US Senate speaks out as Putin, China eye Horn

Rivalry in Africa between Washington and Beijing has taken a new turn as Russia makes a move on the continent’s busiest sea lane.

News agencies in Somaliland report that Moscow has “been in talks at some depth” with this unrecognised country that broke away from Somalia in 1991.

Stable, democratic and at peace for most of its 27 years, the former territory of British Somaliland has tried in vain to gain support from the United States.

Like Rhodesia in 1965, Somaliland took its independence unilaterally, and has yet to establish diplomatic relations at embassy level with a single nation.

But sources in the capital, Hargeisa, say Vladimir Putin may establish a naval base along its coastline at the entrance to the Red Sea and Suez, challenging President Trump’s effort to maintain US dominance in the Middle East.

Since the breakup of the Soviet Union, Russia has struggled to regain the hold it had on Africa in the days when it supported movements like Frelimo in Mozambique and the ZAPU guerilla force led by the late Joshua Nkomo during Zimbabwe’s war of the 1970s.

The news comes as US relations with neighbouring Djibouti slipped further at the weekend with release in Washington of a letter from the senate to both Donald Trump and defense secretary, James Mattis, warning that President Ismaïl Guelleh of Djibouti had “irreversibly fallen under control of China”.

The document, a copy of which has been obtained by The Zimbabwean, is the latest in a flow of correspondence from Congress and the Senate to organs of state and The White House, all of the view that US interests in the region are at risk.

Republican senator Jim Inhofe who co-authored the letter, serves on the Armed Forces Committee and is among the closest supporters of Mr Trump.

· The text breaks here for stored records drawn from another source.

-- ==== Sys2Proof/Machine/Plan.lean ====
section
/-! DEFINITION. Placement: paths, chamber times, footprints, the search and admission, as every node computes them from
the canonical forms, the record and L, H and the Squeeze (R237, R238, R260, R261, R273 to R283, R286). Times are in units
of 2^-16 ns; widths, which are multiples of 1.6 ns, in fifths of that unit. -/

namespace Sys2Proof.Machine

/-! ### What a plan is computed from -/

/-- The record, L, the hyper-period and the Squeeze that a plan is for (R282). -/
structure PlanEnv where
  record : Record
  l : Nat
  hyper : Nat
  squeeze : Nat
  deriving DecidableEq, Repr

/-- One direction of one line's egress at one unit; unit 0 is the headward one of its vehicle (R274). -/
structure PortKey where
  pos : Nat
  unit : Nat
  headward : Bool
  line : Line
  deriving DecidableEq, Repr

/-- An egress footprint: where its chamber starts, its width in fifths of a unit, and the cycles that use it (R237). -/
structure Foot where
  key : PortKey
  start : Nat
  width5 : Nat
  mask : BitVec 128
  deriving DecidableEq, Repr

/-- COUNT of the record. -/
def PlanEnv.count (e : PlanEnv) : Nat := e.record.entries.length

/-- The entry of a position in a record. -/
def recEntry (r : Record) (pos : Nat) : Option Entry := r.entries.find? fun e => e.position == pos

/-- The vehicle at a position is twinned. -/
def isTwinned (r : Record) (pos : Nat) : Bool := ((recEntry r pos).map fun e => e.twinned) == some true

/-- LINKS bit of a line's headward link at a position. -/
def linkBit (r : Record) (l : Line) (pos : Nat) : Bool :=
  match recEntry r pos, l with
  | some e, .a => e.linkA
  | some e, .b => e.linkB
  | none, _ => false

/-- LINKS bit of a line's jumper at a position. -/
def jumperBit (r : Record) (l : Line) (pos : Nat) : Bool :=
  match recEntry r pos, l with
  | some e, .a => e.jumperA
  | some e, .b => e.jumperB
  | none, _ => false

/-- The record delay of a line's headward link at a position. -/
def delayBit (r : Record) (l : Line) (pos : Nat) : Nat :=
  match recEntry r pos, l with
  | some e, .a => e.delayA
  | some e, .b => e.delayB
  | none, _ => 0

/-! ### Contracts -/

/-- A served or servable destination: ACTIVE_CAB's first pair stands for position 1 (R260, R270). -/
def destOf (c : Contract) (i : Nat) : Nat × Nat :=
  let d := c.dests.getD i (0, 0)
  if i = 0 ∧ c.flags.getLsbD 1 then (1, d.2) else d

/-- The destination pairs in use, resolved. -/
def destsOf (c : Contract) : List (Nat × Nat) := (List.range c.destCount).map (destOf c)

/-- n and m of a valid shape, if the contract has one (R261). -/
def shapeOf (hyper : Nat) (c : Contract) : Option (Nat × Nat) :=
  if c.fph % hyper = 0 ∧ 1 ≤ c.fph / hyper ∧ c.fph / hyper ≤ 16 then some (c.fph / hyper, 1)
  else if 0 < c.fph ∧ c.fph < hyper ∧ hyper % c.fph = 0 then some (1, hyper / c.fph)
  else none

/-- Selection of a position: all ones until its host selects (R270). -/
def selectionOf (sels : Tab (BitVec 256)) (pos : Nat) : BitVec 256 := tabGet (BitVec.allOnes 256) sels pos

/-- Destination pair i of a context is served (R270). -/
def isServed (env : PlanEnv) (sels : Tab (BitVec 256)) (k : Nat) (c : Contract) (i : Nat) : Bool :=
  let d := destOf c i
  decide (i < c.destCount) && decide (1 ≤ d.1) && decide (d.1 ≤ env.count) && (selectionOf sels d.1).getLsbD k
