-- ==== Sys2Proof/Machine/CanOps.lean ====
section
/-! DEFINITION. The commands of group 0x07: bit timing, buffers, receive records, transmission at an instant, the schedule matrix
and wake filters (R379 to R407). -/

namespace Sys2Proof.Machine

/-! ### Controllers -/

/-- A CAN controller works: present, powered, not quarantined (R378, R483). -/
def canWorks (s : State) (n : Nat) : Bool :=
  running s && decide (n < canCtls s.part.code) && powered s 10 && inService s (26 + n)

/-- A frame in progress at a controller may end (R508): in service, and during Park entry, which waits for it. -/
def canEnds (s : State) (n : Nat) : Bool :=
  canWorks s n || (s.power.mode == .parking && decide (n < canCtls s.part.code) && powered s 10)

/-- The event source at an offset of a controller's block asserts (R408). -/
def assertCan (n off : Nat) (s : State) : State := assertEdge (448 + 16 * n + off) s

/-- A controller's state, with CAN_STATE_CHANGE at a change (R384, R408). -/
def setCanState (n : Nat) (st : CanState) (s : State) : State :=
  if (canAt s n).state = st then s else assertCan n 0 (setCan n (fun c => { c with state := st }) s)

/-- Codes of R384. -/
def canCode : CanState → Nat
  | .off => 0
  | .integrating => 1
  | .errorActive => 2
  | .errorPassive => 3
  | .busOff => 4
  | .alone => 5
  | .listenOnly => 6
  | .standby => 7

/-- Message buffer b of a controller. -/
def bufAt (c : CanCtl) (b : Nat) : CanBuffer := tabGet {} c.buffers b

/-- One message buffer changed. -/
def setBuf (n b : Nat) (f : CanBuffer → CanBuffer) (s : State) : State :=
  setCan n (fun c => { c with buffers := tabUpd {} c.buffers b f }) s

/-- A buffer is pending no longer (R393). -/
def notPending (b : CanBuffer) : CanBuffer := { b with pending := false, txTag := none, attempted := false, kept := none }

/-- The state that a configured controller of this unit takes (R379, R384, R407): every one of a standby is in STANDBY, and only the
active unit's join the bus. -/
def canEntry (s : State) (mode : Nat) : CanState :=
  if isStandby s then .standby else if mode = 0 then .off else if isActive s then .integrating else .standby

/-- A controller starts in its mode with its error counters at 0 (R379, R407). -/
def canRestart (n : Nat) (s : State) : State :=
  setCanState n (canEntry s (canAt s n).mode)
    (setCan n (fun c => { c with tec := 0, recv := 0, ackErrors := 0, aloneTry := false, awaitsIdle := false, sending := none, column := none }) s)

/-! ### CAN_CONFIG -/

/-- CANCLK periods of a bit (R380). -/
def bitPeriods (bs : List Byte) (i : Nat) : Nat := fld bs i 1 * (1 + fld bs (i + 1) 1 + fld bs (i + 2) 1)

/-- A byte of the timing lies outside a range. -/
def outside (bs : List Byte) (i lo hi : Nat) : Bool := decide (fld bs i 1 < lo) || decide (hi < fld bs i 1)
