/-- The boundary of the present cycle has not been run. -/
def boundaryLags (s : State) : Bool := s.time.boundaryDue || decide (s.time.cycle < cycleNow s)

/-- The frame period in cycles: line period × lines / cycle length, rounded (R162). -/
def glkM (period lines l : Nat) : Nat := (2 * period * lines * unitsPerNs + l) / (2 * l)

/-- The present cycle `old` of a GLK output is numbered `new` from now on: its frames go on at every M-th cycle counted as cycles occur,
with M for the cycle length in force (R152, R162; DEDUCED, log 62). -/
def rebaseGlk (old new l : Nat) (g : Glk) : Glk :=
  if g.mode = 0 then g
  else
    let m := max 1 g.m
    let next := if old ≤ g.anchor then g.anchor else g.anchor + (old - g.anchor + m - 1) / m * m
    { g with
      m := glkM g.linePeriod g.lines l, anchor := next - old + new,
      frameCycle := (if old ≤ g.frameCycle then g.frameCycle else next) - old + new }

/-- The first boundary state of a cycle setting: L, hyper-period, Squeeze and base (R130, R131, R196). Another L restarts the CAN
matrices (R400). -/
def takeCycle (l hyper squeeze base : Nat) (s : State) : State :=
  let k := (s.clk.lt - base) / l
  { s with
    time := { s.time with
      l := l, hyper := hyper, squeeze := squeeze, base := base, pendingCycle := none,
      cycle := k, boundaryDue := boundaryLags s, glk := s.time.glk.map (rebaseGlk (cycleNow s) k l) }
    can := s.can.map fun c => { c with restart := c.restart || l != s.time.l } }

/-- The unit becomes time-silenced (R144): SILENCED and TT_SILENCE with U. -/
def timeSilence (s : State) : State :=
  if s.time.silenced then s
  else logEvent 0x23 srcNode (le 2 (uncertNs s)) { s with time := { s.time with silenced := true, quiet := 0 } }

/-- Time at the cut-over that numbers a unit (R148): position 1 is the reference, every other node is silenced. The spec gives
SERVO_OFFSET no value before the first update and at position 1; theta is 0 there (DESIGN CHOICE, log 63). -/
def startServo (s : State) : State :=
  let s := { s with time := { s.time with lockIn := 0, lockOut := 0, quiet := 0, holdover := false, theta := 0 } }
  if isReference s then
    { s with clk := { s.clk with s := 0 }, time := { s.time with uncert := some 0, locked := false, silenced := false } }
  else timeSilence { s with time := { s.time with uncert := none, locked := false } }

end Sys2Proof.Machine
end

In his home state of Oklahoma, the electorate has returned him with double and in one case triple the votes of his nearest rival.

The other signatory is Martin Heinrich from New Mexico, a Democrat once touted as a running mate for Hillary Clinton, who stands on the opposite side of politics. With both men now pushing for a review of America’s military base at Camp Lemonier in Djibouti – the Pentagon’s only permanent site in Africa – the question of what to do about Somaliland has resurfaced.

Inhofe and Heinrich accuse China of “pillaging” African nations and making unsustainable loans to Djibouti, “drowning president Guelleh and leaving him with no option but to transfer national assets and sovereignty as repayment”.

The “national assets” referred to include a container port recently seized by Guelleh who ousted Dubai firm DP World from its long-term contract, alleging mismanagement. DP World denies this and plans to sue. The company is building a new terminal in Somaliland.

Landlocked Ethiopia which relies on Djibouti as its main route to the sea, has agreed to use the port while also leasing a site at Lamu on the Kenya coast for use as an export hub.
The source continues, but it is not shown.